Tetapi saatnya terus berlomba. Walau Israel serta beberapa negara Teluk kemungkinan bertambah senang lihat periode ke-2 pemerintahan Trump, mereka perlu menyiapkan diri untuk peluang pemerintahan baru AS dengan pendekatan yang lain. Tiap pemerintahan AS akan memberikan dukungan beberapa langkah ke arah normalisasi Arab-Israel. Tetapi presiden Amerika Serikat dari Partai Demokrat kemungkinan kurangi desakan pada Iran serta meneruskan perbincangan nuklir.

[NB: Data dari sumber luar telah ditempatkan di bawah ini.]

-- ==== Sys2Proof/Registers.lean ====
section
/-! DEFINITION. The names of the registers of the management space (Tables 19-1 and 19-2), written from the
spec's register sections, and the retention classes of Table 00-4. Their addresses, reset values and access
codes are in Machine/RegTable.lean. -/
namespace Sys2Proof

/-- The retention classes of Table 00-4. -/
inductive Retention where
  | nv | bat | por | sys | sup | dom | ten
deriving DecidableEq, Repr

/-- Every register of Table 19-1 and of a tenant window (Table 19-2), by its name in the manual.
An indexed register is one name; its indexes are arguments wherever it is used. -/
inductive Reg where
  | SYS_ID | SYS_RSTCAUSE | SYS_RSTCMD | SYS_WDOG | SYS_STARTCFG | SYS_STARTSTAT | SYS_PSEL | SYS_PREASON
  | SYS_BOOTCFG | SYS_BOOTSTAT | SYS_IMGSTAT | SYS_IMGVER | SYS_ROLLFLOOR | SYS_SEAL | SYS_AMDSEL
  | SYS_AMDADDR | SYS_AMDCMD | SYS_AMDACT | SYS_AMDSTAT | SYS_AMDJRNL | SYS_PENDMAP | PWR_STAT | PWR_IE
  | PWR_DSTAT | PWR_DCMD | PWR_VMON | CLK_STAT | TMB_FRC | TMB_DT | TMB_OFS | TMB_ANC | TMB_RATE
  | TMB_RATE_NX | TMB_OFS_NX | TMB_ANC_NX | TMB_CMT_AT | TMB_CMT | TMB_STEPLIM | TMB_LASTSTEP | TMB_SYNC
  | TMB_HOLD | TMB_STAT | TMB_IE | TMB_RTC | TMB_PTPCFG | TMB_PTPUNS | TMB_SRVCFG | TMB_SRVOFS | TMB_PPSCFG
  | TMB_PPSIN_NS | TMB_PDLY | TMB_ASYM | TMB_PDRAW | TTU_SCHED_NS | TTU_SCHED_FR | TTU_SCHED_CMD
  | TTU_SCHED_STAT | TTU_CHCFG | TTU_CHSTAT | TTU_CHNEXT_NS | TTU_CHPREM | TTU_CHPER | TTU_CHLAST_NS
  | MAC_CFG | MAC_LINKCFG | MAC_PAUSECFG | MAC_STAT | MAC_IE | MAC_FILTCTL | MAC_CNTCLR | MAC_FENT
  | MAC_FMASK | MAC_CNT | MAC_HASH | SWC_PCFG | SWC_PCPMAP | SWC_DEFACT | SWC_FDBSEL | SWC_FDBKEY
  | SWC_FDBACT | SWC_FDBCMD | SWC_STAT | SWC_INBUF | SWC_ICNT | SWC_HSA | SWC_PCNT | PRP_NODECFG | PRP_STAT
  | PRP_SRCUSE | PRP_CNTCLR | PRP_CNT | SVX_CTL | SVX_STAT | SVX_IE | SVX_SUMMARY | SVX_UNKNOWN | SVX_PARSE
  | SVX_SSEL | SVX_SSTATE | SVX_SLAST | SVX_SWIDX | SVX_SLASTTS | SVX_SCLR | SVX_SCNT | SVX_DISCPOP
  | SVX_DISC_SA | SVX_DISC_INFO | SVX_DISC_CONF | SVX_DISC_TS | SVX_DISC_FRAMES | SVX_DISC_SVID | FLT_STAT
  | FLT_IE | FLT_SSEL | FLT_SSTATE | FLT_DCFRZ | FLT_SCLR | FLT_TAPGD | FLT_SCNT | FLT_ENGLOAD | ELA_STAT
  | ELA_IE | ELA_GRPCFG | ELA_GRPCNT | ELA_GRPPRE | ELA_GRPCTL | ELA_GRPEV | ELA_TSEL | ELA_TSTATE
  | ELA_TBUDGET | ELA_TUSE | ELA_TCUR | ELA_TCLR | ELA_TINJ | ELA_TCNT | ELA_TILECFG | ELA_TILESTAT
  | ELA_BLKMAP | PNT_STAT | PNT_IE | PNT_HANDLE | PNT_CMD | PNT_DATA | PNT_TIME | PNT_REFUSED
  | PNT_BADHANDLE | PNT_STALE | GPB_STAT | GPB_IE | GPB_UTCOFS | GPB_PSEL | GPB_PSTNUM | GPB_PSQNUM
  | GPB_PNEXT | GPB_PCLR | GPB_PCNT | GSB_STAT | GSB_IE | GSB_UNKNOWN | GSB_SSEL | GSB_SSTATE | GSB_SSTNUM
  | GSB_SSQNUM | GSB_SLASTTS | GSB_SCLR | GSB_SCNT | SCH_STAT | SCH_IE | SCH_TICK | SCH_TICKEV
  | SCH_CORELOAD | SCH_TSEL | SCH_TSTATE | SCH_TCMD | SCH_CHGADDR | SCH_CHGSTAT | SCH_TASKSEL
  | SCH_TASKSTAT | SCH_TASKTIME | SCH_TCLR | SCH_TCNT | LOP_CFG | LOP_STAT | LOP_IE | LOP_PASSCNT
  | LOP_PASSTIME | LOP_EV | LOP_PULSECFG | LOP_PULSECNT | LOP_PSTAT | LOP_FBSRC | LOP_SPSRC | LOP_FFSRC
  | LOP_OUTH | LOP_OWN | LOP_COEF | LOP_DET | LOP_HOLD | LOP_CMD | LOP_STATE | LOP_OUT | LOP_SP | LOP_ERR
  | LOP_INTEG | LOP_FCNT | LOP_GAIN | ADC_REF | ADC_CFG | ADC_CMD | ADC_INJ | ADC_KSTAT | ADC_IE
  | ADC_STATE | ADC_SELFCAL | ADC_EV | ADC_CORR | ADC_WIN | ADC_RES | ADC_RAW | ADC_RESTS | CAN_CFG
  | CAN_NBT | CAN_DBT | CAN_TDC | CAN_STAT | CAN_IE | CAN_ERR | CAN_RWR | CAN_RRD | CAN_TXCMD
  | CAN_NODESTAT | CAN_TXSTAT | CAN_CNT | CAN_NODE | CAN_NODETMO | HST_LINKSTAT | PAR_CFG | PAR_STATE
  | PAR_STAT | PAR_IE | PAR_POFS | PAR_PDLY | PAR_GSKEW | PAR_BADDR | PAR_TSEL | PAR_TSTATE | PAR_TCOMPL
  | PAR_TCMD | PAR_TSNAP | PAR_TCLR | PAR_TCNT | PAR_LCNT | SGE_CTL | SGE_STAT | SGE_IE | SGE_SCORE
  | SGE_TILEFAIL | SGE_LREP | SGE_PREP | KVS_STAT | KVS_IE | KVS_GRACE | KVS_SEL | KVS_SLOTSTAT
  | KVS_SLOTTIME | KVS_NOTAFTER | KVS_LABEL | KVS_PARENT | KVS_ADDR | KVS_KCV | KVS_CMD | KVS_RESULT
  | KVS_COUNT | ATT_LC | ATT_LCADDR | ATT_LCCMD | ATT_LCSTAT | ATT_NONCE | ATT_ADDR | ATT_CMD | ATT_STAT
  | ATT_DEVID | TMP_CFG | TMP_STAT | TMP_LOG | TMP_CMD | QCR_SEL | QCR_AVAIL | QCR_DROPS | QCR_CLR
  | QCR_EXH | QCR_EXH_IE | DCR_STAT | DCR_IE | DCR_USEL | DCR_USTATE | DCR_CMD | DCR_UCNT | LTL_SEL
  | LTL_CNT | LTL_INC | LTL_HSEL | LTL_HADD | LTL_STAT | LTL_HBIN | EVR_STAT | EVR_IE | EVR_NEXTSEQ
  | EVR_SWTRIG | EVR_CNT | EVR_SRCCFG | EVR_SETADR | TEN_STATUS | TEN_CMD | TEN_CMDSTAT | TEN_ALERT
  | TEN_ALERT_IE | TEN_SNAPADDR | TEN_SNAPCFG | TEN_INFO | MBX_H2D_DB | MBX_D2H_DB | MBX_STAT
  | TEN_PTHANDLE | TEN_PTCMD | TEN_PTSTAT | TEN_PTDATA | TEN_PTTIME | QP_CFG | QP_SQBASE | QP_CQBASE
  | QP_SQTAIL | QP_SQHEAD | QP_CQHEAD | QP_STAT | QP_CNT | TEN_CNT
deriving DecidableEq, Repr

end Sys2Proof
end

Presiden baru Amerika dapat hidupkan kembali lagi diplomasi Israel-Palestina dalam suara yang bertambah tradisionil, dengan diskusi langsung dengan Palestina serta mengatakan sepakat oleh kedua pihak serta jalan keluar dua negara. Dalam hal tersebut, Arab Saudi serta beberapa negara Teluk kemungkinan melihat jika investasi mereka dalam jalinan yang bertambah hangat dengan Israel akan memberi hasil yang makin sedikit.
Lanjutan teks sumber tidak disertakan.